---------- DATASET RECORDS ----------

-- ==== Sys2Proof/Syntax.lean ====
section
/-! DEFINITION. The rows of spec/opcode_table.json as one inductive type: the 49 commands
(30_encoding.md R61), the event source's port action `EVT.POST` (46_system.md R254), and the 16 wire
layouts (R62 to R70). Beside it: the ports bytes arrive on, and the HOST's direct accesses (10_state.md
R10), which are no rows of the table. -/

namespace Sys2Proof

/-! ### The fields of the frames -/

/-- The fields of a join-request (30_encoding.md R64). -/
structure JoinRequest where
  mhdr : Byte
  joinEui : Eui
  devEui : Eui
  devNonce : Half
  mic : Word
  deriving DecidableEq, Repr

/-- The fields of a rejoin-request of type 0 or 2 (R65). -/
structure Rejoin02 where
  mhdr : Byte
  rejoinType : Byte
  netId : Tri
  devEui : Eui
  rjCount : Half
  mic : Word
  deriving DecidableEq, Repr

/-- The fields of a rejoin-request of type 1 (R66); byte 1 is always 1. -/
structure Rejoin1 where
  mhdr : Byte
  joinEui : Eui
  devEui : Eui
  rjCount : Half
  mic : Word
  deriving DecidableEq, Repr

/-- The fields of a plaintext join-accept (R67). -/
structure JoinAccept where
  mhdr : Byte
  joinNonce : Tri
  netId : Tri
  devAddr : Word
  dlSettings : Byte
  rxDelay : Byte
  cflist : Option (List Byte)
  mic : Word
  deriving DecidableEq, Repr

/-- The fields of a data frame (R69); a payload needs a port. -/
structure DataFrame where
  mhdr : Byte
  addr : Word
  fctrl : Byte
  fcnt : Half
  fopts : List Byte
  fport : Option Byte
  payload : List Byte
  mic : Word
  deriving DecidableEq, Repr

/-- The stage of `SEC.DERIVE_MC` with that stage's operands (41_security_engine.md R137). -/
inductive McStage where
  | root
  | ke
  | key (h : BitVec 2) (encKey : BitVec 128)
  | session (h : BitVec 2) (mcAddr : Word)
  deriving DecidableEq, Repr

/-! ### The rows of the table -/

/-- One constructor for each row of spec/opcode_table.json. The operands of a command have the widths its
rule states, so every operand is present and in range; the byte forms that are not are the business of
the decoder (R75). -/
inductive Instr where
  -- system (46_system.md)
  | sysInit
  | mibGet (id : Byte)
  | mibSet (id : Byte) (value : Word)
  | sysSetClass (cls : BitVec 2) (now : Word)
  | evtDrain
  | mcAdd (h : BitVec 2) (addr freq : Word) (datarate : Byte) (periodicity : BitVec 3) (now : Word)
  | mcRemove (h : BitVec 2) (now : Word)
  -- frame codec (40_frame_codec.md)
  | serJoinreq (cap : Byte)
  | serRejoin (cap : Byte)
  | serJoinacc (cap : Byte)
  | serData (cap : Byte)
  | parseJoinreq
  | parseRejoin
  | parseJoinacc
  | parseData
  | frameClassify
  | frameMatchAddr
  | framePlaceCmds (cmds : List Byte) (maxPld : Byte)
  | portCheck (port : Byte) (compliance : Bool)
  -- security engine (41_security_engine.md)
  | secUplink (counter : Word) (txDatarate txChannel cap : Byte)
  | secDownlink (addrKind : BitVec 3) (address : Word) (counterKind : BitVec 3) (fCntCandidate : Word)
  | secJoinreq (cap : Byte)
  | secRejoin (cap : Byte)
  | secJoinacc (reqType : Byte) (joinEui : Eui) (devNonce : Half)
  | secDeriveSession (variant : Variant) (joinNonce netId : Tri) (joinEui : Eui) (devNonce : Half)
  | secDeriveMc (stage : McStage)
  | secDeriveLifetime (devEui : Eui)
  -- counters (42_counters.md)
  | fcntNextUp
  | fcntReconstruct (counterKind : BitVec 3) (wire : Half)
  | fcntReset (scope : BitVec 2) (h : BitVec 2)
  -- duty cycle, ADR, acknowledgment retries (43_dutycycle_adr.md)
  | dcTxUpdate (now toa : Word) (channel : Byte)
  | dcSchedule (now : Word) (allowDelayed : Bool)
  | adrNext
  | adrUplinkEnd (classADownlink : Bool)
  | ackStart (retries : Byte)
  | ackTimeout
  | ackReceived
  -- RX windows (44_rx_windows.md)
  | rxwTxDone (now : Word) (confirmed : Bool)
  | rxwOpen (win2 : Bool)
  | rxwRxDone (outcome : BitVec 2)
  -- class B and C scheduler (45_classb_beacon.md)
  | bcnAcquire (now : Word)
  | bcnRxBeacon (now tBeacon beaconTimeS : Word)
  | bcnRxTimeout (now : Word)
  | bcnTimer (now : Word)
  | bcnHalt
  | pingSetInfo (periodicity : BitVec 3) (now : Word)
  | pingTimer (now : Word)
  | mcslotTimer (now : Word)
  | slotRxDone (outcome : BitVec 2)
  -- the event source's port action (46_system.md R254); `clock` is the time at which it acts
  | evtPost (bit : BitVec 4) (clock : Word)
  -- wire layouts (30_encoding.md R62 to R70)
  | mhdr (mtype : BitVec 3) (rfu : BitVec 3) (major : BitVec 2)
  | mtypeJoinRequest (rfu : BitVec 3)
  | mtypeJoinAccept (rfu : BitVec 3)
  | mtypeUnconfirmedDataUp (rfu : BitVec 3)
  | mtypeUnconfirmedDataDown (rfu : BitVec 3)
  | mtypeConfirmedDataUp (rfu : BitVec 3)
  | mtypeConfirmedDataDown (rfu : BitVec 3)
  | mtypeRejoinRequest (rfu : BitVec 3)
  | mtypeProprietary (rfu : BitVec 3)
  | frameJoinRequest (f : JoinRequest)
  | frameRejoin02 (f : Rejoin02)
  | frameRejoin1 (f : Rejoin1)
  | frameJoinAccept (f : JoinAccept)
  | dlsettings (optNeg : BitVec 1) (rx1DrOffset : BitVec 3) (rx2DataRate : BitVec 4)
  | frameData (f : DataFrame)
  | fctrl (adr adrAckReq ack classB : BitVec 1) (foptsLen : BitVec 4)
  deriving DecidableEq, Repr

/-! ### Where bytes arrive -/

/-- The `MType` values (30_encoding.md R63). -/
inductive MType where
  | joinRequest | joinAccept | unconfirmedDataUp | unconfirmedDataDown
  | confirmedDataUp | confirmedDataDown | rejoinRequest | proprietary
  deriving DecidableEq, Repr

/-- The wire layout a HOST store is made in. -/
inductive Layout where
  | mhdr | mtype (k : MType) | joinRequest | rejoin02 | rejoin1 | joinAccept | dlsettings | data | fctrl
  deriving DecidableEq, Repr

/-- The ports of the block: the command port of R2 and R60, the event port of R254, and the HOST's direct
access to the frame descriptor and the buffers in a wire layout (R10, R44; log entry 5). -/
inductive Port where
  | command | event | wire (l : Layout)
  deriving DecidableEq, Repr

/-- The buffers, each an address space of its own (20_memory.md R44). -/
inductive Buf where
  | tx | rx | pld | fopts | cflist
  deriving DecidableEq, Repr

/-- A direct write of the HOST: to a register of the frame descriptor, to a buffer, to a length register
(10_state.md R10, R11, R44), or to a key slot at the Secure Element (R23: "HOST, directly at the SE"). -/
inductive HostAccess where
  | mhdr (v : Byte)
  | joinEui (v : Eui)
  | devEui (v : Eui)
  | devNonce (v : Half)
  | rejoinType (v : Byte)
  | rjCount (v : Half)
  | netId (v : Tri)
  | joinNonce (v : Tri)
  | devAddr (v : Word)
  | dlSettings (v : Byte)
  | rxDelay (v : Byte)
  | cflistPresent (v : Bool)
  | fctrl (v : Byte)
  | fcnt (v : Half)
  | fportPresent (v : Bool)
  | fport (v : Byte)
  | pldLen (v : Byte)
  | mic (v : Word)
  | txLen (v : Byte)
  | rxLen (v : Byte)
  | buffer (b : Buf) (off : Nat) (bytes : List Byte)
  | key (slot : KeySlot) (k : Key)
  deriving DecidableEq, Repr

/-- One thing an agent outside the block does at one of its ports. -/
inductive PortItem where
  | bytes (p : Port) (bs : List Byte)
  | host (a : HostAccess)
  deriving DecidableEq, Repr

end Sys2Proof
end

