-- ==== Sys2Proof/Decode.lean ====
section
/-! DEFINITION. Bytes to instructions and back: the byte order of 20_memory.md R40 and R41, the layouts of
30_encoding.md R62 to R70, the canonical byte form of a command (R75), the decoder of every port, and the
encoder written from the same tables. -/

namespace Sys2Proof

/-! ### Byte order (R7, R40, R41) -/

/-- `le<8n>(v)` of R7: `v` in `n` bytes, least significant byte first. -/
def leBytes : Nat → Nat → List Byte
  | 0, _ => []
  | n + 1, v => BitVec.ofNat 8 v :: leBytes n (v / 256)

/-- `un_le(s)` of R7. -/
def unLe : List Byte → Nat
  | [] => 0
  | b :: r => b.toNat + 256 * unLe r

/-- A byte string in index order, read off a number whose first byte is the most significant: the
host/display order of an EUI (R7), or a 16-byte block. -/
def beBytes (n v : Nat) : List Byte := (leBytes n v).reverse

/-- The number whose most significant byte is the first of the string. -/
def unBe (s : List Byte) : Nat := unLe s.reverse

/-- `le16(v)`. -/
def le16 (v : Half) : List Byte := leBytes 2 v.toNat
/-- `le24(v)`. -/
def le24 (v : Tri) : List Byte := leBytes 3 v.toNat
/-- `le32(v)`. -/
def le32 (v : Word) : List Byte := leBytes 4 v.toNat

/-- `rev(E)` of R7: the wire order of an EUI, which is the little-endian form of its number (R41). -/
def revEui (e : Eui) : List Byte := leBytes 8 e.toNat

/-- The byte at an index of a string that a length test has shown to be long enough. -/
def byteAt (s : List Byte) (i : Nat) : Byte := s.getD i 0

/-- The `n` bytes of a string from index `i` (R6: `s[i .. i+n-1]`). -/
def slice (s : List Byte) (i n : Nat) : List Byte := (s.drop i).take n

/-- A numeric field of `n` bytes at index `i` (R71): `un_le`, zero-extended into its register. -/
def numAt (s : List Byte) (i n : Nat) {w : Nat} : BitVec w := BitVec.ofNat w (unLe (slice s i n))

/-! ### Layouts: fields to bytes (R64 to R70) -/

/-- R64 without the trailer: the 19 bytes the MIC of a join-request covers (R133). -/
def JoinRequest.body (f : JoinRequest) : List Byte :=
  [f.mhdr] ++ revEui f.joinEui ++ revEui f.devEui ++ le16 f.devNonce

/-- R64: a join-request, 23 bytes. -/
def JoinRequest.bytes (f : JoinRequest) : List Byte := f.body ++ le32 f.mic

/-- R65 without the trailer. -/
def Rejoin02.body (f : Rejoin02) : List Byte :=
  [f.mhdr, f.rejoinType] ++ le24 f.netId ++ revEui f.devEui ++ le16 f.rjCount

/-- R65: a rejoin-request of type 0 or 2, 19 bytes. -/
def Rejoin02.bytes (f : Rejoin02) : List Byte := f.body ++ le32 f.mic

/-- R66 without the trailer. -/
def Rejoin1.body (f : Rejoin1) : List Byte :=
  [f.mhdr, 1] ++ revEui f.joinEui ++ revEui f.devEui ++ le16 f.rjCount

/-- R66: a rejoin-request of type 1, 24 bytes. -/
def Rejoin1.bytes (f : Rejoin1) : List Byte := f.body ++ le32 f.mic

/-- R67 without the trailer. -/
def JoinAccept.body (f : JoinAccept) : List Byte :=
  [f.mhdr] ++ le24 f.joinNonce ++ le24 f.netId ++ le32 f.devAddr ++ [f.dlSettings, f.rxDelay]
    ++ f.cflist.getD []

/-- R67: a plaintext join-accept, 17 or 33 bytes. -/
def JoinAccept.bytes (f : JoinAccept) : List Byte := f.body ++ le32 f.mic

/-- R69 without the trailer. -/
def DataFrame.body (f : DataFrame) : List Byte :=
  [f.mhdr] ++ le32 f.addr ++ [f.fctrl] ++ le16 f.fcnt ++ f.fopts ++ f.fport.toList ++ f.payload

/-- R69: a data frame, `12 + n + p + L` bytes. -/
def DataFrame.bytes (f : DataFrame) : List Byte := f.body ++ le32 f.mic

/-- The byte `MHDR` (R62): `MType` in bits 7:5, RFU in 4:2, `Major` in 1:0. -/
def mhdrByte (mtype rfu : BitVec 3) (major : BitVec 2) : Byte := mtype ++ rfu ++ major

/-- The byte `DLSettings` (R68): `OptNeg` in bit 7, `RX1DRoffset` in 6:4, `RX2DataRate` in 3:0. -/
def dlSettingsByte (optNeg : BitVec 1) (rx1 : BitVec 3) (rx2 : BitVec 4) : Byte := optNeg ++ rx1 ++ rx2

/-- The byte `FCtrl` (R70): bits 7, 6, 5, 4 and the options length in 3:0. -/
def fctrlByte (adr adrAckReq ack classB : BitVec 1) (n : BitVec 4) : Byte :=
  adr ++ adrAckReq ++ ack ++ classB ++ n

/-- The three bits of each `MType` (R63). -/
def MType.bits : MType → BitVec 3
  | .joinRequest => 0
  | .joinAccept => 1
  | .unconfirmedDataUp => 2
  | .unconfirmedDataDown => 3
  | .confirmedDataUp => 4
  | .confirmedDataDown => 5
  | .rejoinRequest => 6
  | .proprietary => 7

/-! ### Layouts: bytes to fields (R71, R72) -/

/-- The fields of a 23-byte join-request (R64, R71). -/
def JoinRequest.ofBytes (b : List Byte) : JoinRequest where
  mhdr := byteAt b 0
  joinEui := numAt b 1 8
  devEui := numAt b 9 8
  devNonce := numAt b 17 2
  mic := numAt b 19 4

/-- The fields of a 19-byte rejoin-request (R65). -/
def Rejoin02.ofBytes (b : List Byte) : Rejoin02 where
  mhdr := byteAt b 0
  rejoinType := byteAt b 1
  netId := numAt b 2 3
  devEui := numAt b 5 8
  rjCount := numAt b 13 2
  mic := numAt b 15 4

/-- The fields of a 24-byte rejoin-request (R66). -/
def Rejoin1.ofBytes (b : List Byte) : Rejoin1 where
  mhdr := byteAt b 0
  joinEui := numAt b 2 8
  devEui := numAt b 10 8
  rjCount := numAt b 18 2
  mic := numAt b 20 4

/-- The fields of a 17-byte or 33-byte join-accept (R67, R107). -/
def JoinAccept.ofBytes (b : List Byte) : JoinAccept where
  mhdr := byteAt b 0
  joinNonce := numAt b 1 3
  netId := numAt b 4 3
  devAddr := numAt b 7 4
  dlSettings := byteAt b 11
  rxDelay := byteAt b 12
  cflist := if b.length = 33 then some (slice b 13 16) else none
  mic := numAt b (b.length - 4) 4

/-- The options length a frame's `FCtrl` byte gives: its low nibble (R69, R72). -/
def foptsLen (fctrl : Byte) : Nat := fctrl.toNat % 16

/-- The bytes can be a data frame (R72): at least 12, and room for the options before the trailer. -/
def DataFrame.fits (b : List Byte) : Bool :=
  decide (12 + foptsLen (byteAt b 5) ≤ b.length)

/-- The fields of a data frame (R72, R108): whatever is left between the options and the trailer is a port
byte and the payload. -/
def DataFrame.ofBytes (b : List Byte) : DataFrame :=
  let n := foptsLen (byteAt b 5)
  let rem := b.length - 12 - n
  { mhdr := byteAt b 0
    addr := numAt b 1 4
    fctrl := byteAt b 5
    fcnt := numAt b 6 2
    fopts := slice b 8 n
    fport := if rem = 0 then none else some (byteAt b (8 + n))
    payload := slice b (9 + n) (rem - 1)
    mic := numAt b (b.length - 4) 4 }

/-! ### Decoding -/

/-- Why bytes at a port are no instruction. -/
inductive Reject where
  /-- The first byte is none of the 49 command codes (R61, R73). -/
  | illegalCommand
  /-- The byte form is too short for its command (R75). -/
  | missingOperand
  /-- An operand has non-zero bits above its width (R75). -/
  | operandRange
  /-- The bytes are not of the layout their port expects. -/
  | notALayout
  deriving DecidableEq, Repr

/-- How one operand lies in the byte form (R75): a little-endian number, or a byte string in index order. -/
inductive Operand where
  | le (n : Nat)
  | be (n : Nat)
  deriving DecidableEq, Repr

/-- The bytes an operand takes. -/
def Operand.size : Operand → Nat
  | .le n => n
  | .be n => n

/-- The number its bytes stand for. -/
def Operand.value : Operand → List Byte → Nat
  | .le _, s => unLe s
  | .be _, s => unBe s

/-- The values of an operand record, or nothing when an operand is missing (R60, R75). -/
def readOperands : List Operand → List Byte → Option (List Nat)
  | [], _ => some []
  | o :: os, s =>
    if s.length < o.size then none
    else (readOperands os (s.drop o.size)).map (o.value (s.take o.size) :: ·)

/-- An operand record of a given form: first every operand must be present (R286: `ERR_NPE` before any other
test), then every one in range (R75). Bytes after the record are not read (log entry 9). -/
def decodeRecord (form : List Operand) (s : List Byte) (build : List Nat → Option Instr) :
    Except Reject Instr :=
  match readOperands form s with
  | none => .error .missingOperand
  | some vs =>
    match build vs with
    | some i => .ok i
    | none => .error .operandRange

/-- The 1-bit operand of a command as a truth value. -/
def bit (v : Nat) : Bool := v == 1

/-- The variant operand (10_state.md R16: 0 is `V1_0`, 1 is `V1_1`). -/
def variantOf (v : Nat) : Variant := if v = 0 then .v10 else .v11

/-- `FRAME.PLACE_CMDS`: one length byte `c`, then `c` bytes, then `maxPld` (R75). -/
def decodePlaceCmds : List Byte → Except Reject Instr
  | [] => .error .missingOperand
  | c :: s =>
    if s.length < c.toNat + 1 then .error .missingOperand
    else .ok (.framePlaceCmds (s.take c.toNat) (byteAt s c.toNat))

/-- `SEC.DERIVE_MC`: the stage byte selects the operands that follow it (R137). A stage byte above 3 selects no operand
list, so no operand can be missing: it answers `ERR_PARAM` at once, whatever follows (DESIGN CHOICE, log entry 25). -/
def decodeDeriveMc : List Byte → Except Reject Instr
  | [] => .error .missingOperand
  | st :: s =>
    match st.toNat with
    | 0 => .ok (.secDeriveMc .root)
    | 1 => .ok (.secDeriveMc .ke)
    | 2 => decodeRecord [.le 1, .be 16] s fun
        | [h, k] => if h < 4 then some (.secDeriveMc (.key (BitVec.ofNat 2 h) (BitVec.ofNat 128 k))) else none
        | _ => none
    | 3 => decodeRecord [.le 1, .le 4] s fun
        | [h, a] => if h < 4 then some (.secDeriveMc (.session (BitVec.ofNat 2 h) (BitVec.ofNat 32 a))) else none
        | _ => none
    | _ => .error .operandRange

----------

> WHAT YOU HAVE TO DO
Wherever the word "McStage" turns up in the records above, copy the line that holds it.

> TASK OUTPUT
inductive McStage where
  | secDeriveMc (stage : McStage)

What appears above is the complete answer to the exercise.